The packages required for this project are listed below

THE DATA

Downloading the data using the link below

#Naming the dataset set "Donations" and reading it as a CSV file from the web
Donations<-read_csv("http://asayanalytics.com/cinci_politics")

REMOVING BLATANT DATA ERRORS

Removing zeros in the data set

Use lubridate package to change date format

Donations1$`contribution_receipt_date`<-dmy (Donations1$contribution_receipt_date)

#This code helps to change the date format to a format that's easy to work with; esp during plotting visualizations

Selecting for data that starts with January 2015 to date

Donations2 <- filter(Donations,Donations$contribution_receipt_date>= 2015)
#Using dplyr function select to pick contribution amounts from 2015 through 2019.This lets me use just the data that is relevant for analysis.

DATA CONFORMITY

Replacing the different variations of N/As in the “contributor employer”column to just “NA”

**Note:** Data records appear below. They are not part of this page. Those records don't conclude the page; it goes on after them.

-- ==== Sys2Proof/Machine/State.lean ====
section
/-!
DEFINITION. Sys2Proof/Machine/State.lean: the state of the part, as plain data, and the state after reset.
-/
namespace Sys2Proof.Machine

/-- The three variants of the family (R2). -/
inductive Variant where
  | n820 | n840 | n880
deriving DecidableEq, Repr

/-- Dies of a variant, the N of R3. -/
def Variant.dies : Variant → Nat
  | .n820 => 2
  | .n840 => 4
  | .n880 => 8

/-- The body of a completion-queue entry that reports a descriptor (R331). -/
structure Completion where
  result0 : Nat
  result1 : Nat
  tick : Nat
  tag : Nat
  sqHead : Nat
  sqId : Nat
  status : Nat
  op : Nat
deriving DecidableEq, Repr

/-- An event as raised for a function (R335): code, die (0xFF for the package), payload bytes, tick and serial. -/
structure Event where
  code : Nat
  die : Nat
  payload : List Byte
  tick : Nat
  seq : Nat
deriving DecidableEq, Repr

/-- What the part sends out of itself, in the order in which it goes out. -/
inductive Emit where
  /-- A completion entry written to a function's CQ slot (R331); `phase` is the entry's PHASE. -/
  | completion (fn cq slot : Nat) (phase : Bool) (c : Completion)
  /-- An event entry written to a function's CQ slot (R335). -/
  | event (fn cq slot : Nat) (phase : Bool) (e : Event)
  /-- MSI-X vector of a VF (R334). -/
  | interrupt (fn vec : Nat)
  /-- PF vector 0 (R338). -/
  | pfVector (port : Nat)
  /-- A posted write of host memory by a function (R333). -/
  | hostWrite (fn addr : Nat) (bytes : List Byte)
  /-- A frame given to the medium by the fabric port of a die: class, DSCP, MACsec association and packet number (none for
  an unprotected frame), the address it goes to, what it carries, and its octets on the wire. -/
  | frame (die cls dscp : Nat) (sec : Option (Nat × Nat)) (addr : Nat) (p : Packet) (octets : List Nat)
  /-- A word returned by a register read. -/
  | regValue (off : Nat) (w : Word)
  /-- A line of the service console (R547): the words of the answer. -/
  | console (line : List String)
  /-- Bytes returned over MCTP to the package manager (R496). -/
  | mctp (kind : Nat) (bytes : List Byte)
  /-- A level of an output pin: 0 THERMTRIP_N, 1 PPS_OUT, 2 SVC_LVL, 16 + d EN_DIE_d, 24 + d EN_CAS_d, 32 + d EN_FLP_d (R580,
  R583). -/
  | pin (pin level : Nat)
  /-- A voltage commanded over a die's AVSBus, mV: rail 0 CAS, 1 LOG, 2 SRM (R583). -/
  | avs (d rail mv : Nat)
  /-- What the TAP shifts out. -/
  | tap (ir : Nat) (bits : List Bool)
deriving DecidableEq, Repr

/-- A deferred or held write of a settings field (R594): the value still in force is kept beside the register. -/
inductive When where
  | now | slot | tick
deriving DecidableEq, Repr

/-- The time counter and its discipline (R17 to R28). `tNs` is T_ns = SEC × 10⁹ + NS of R29, `sub` the fraction in
2⁻⁴⁸ ns and `adj` the signed rate adjustment per TIME cycle in the same unit (R18). A TIME cycle that passes two nanoseconds
reaches both: at the first of them `sub` holds the second. Every die's local copy is the package counter itself, an offset
of 0 within the ±4 ns of R19 (DESIGN CHOICE, log entry 94). -/
structure Clock where
  tNs : Nat
  sub : Nat
  adj : Int
  /-- Consecutive Sync messages within LOCK_NS (R21). -/
  inLock : Nat
  /-- LOCKED was reached since the last power-on or package cold reset. -/
  lockedEver : Bool
  /-- An offset has been measured since power-on, cold reset or the last entry to FREE_RUN (R24). -/
  measured : Bool
  /-- The offset measured at the latest Sync message, in ns, without the saturation of TIK_OFFSET; 0 after a step (R24). -/
  off : Int
  /-- Correction applied since the latest measurement, in 2⁻⁴⁸ ns (R24). -/
  corr : Int
  /-- Nanoseconds counted by TIK_HOLD_TIME, and whether it counts (R22). -/
  holdNs : Nat
  holding : Bool
  /-- logMessageInterval of the latest Announce message and the instant it was heard (R22). -/
  annLog : Int
  annAt : Nat
  /-- A search of R26 runs. -/
  searching : Bool
  /-- TIME_REFCLK is lost (R586). -/
  refLost : Bool
deriving DecidableEq, Repr

/-- The counter at reset: every part 0 (R57). -/
def Clock.init : Clock := ⟨0, 0, 0, 0, false, false, 0, 0, 0, false, 0, 0, false, false⟩

/-- State of a ring (R317). -/
inductive RingState where
  | disabled | active | stopped
deriving DecidableEq, Repr

/-- A submission or completion ring (R315, R326). For an SQ, `head` is the next index to fetch and `tail` the last tail
doorbell; for a CQ, `head` is the last head doorbell and `tail` the next index the part writes. -/
structure Ring where
  st : RingState
  log2 : Nat
  base : Nat
  flags : Nat
  link : Nat
  coalCount : Nat
  coalTime : Nat
  head : Nat
  tail : Nat
  phase : Bool
  /-- Entries written since the CQ's last interrupt (R334). -/
  since : Nat
  /-- T_ns of the first entry written since the last interrupt (R334). -/
  sinceT : Nat
  dropped : Nat
deriving DecidableEq, Repr

/-- A descriptor accepted and not yet completed (R346 OUTSTANDING). `gen` is the function's enable generation at
acceptance: after a loss of the function its completion is discarded (R339). -/
structure Outst where
  fn : Nat
  sq : Nat
  index : Nat
  tag : Nat
  op : Nat
  body0 : Nat
  tick : Nat
  order : Bool
  intr : Bool
  started : Bool
  adopted : Bool
  gen : Nat
  /-- T_ns of acceptance (R540). -/
  accT : Nat
deriving DecidableEq, Repr

/-- A RESYNC waiting for its snapshot (R342). -/
structure ResyncWait where
  fn : Nat
  sq : Nat
  index : Nat
  dest : Nat
  room : Nat
  adopt : Bool
deriving DecidableEq, Repr

/-- A host function: the VF of partition p on port x, numbered 2p + x (R318). Rings are keyed by doorbell page: SQ n
at n, CQ n at 128 + n. -/
structure HostFn where
  rings : List (Nat × Ring)
  /-- The CQ that receives events (R327). -/
  eventCq : Nat
  held : List Event
  /-- Events discarded since EVT_OVERFLOW was last posted (R336). -/
  lost : Nat
  gen : Nat
  /-- Ring numbers last served among URGENT SQs and among the others (R322). -/
  lastUrgent : Nat
  lastNormal : Nat
  masked : List Nat
  pendVec : List Nat
  resyncs : List ResyncWait
  /-- Bits of HRG_FEVENT newly set in the tick (R338). -/
  fevNew : Nat
deriving DecidableEq, Repr

def HostFn.init : HostFn := ⟨[], 0, [], 0, 0, 0, 0, [], [], [], 0⟩

/-- State of a page record (R67). -/
inductive PageSt where
  | free | open_ | full | sealing | sealed | suspect | limbo
deriving DecidableEq, Repr

/-- What the index table says of a token block (R189): declared size and the RAW flag. -/
structure BlkInfo where
  bytes : Nat
  raw : Bool
deriving DecidableEq, Repr

/-- Residency of a page (the PLACE field, R217): RES bits, heat and its tick, replica entry and flash location. -/
structure Place where
  hbm : Bool
  flash : Bool
  durable : Bool
  replica : Bool
  staging : Bool
  held : Bool
  heat : Nat
  heatTick : Nat
  replicaIdx : Nat
  flashObj : Nat
  /-- Die whose channels hold the flash copy, plus 1; 0 for the die's own (R484). -/
  flashDie : Nat
deriving DecidableEq, Repr

def Place.init : Place := ⟨true, false, false, false, false, false, 0, 0, 0, 0, 0⟩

Donations2$contributor_employer <-Donations2$contributor_employer %>% 
  str_replace(pattern = '^N.A.$', replacement='NA') %>% 
  str_replace(pattern = '^N/A$', replacement='NA') %>% 
  str_replace(pattern = '^N A$', replacement='NA') %>% 
  str_replace(pattern = '^N/A RETIRED$',replacement='NA')
#The code above replaces the different types of N/As in the column to standard "NA"

Replacing the different variations of N/As in the “contributor employer”column to just “NA”

Donations2$contributor_occupation <-Donations2$contributor_occupation%>% 
  str_replace(pattern = '^N.A.$', replacement='NA') %>% 
  str_replace(pattern = '^N/A$', replacement='NA') %>% 
  str_replace(pattern = '^N A$', replacement='NA') %>% 
  str_replace(pattern = '^N/A RETIRED$',replacement='NA')

Unifying the missing data in the employer contribution column that R recognizes as N/A to “NA”

#Unifying N/A recognized by R in the contributor_employer column
Donations2[is.na(Donations2$contributor_employer), "contributor_employer"]='NA'
# The chunk below tests if all the N/As were unified
Donations2 %>% 
  filter(is.na(contributor_employer))

## # A tibble: 0 x 11
## # … with 11 variables: contributor_last_name <chr>,
## #   contributor_first_name <chr>, contributor_street_1 <chr>,
## #   contributor_employer <chr>, contributor_occupation <chr>,
## #   contribution_receipt_date <chr>, contribution_receipt_amount <dbl>,
## #   contributor_aggregate_ytd <dbl>, committee_name <chr>,
## #   committee_type <chr>, committee_party_affiliation <chr>

Unifying the missing data in the “contributer occupation column to”NA"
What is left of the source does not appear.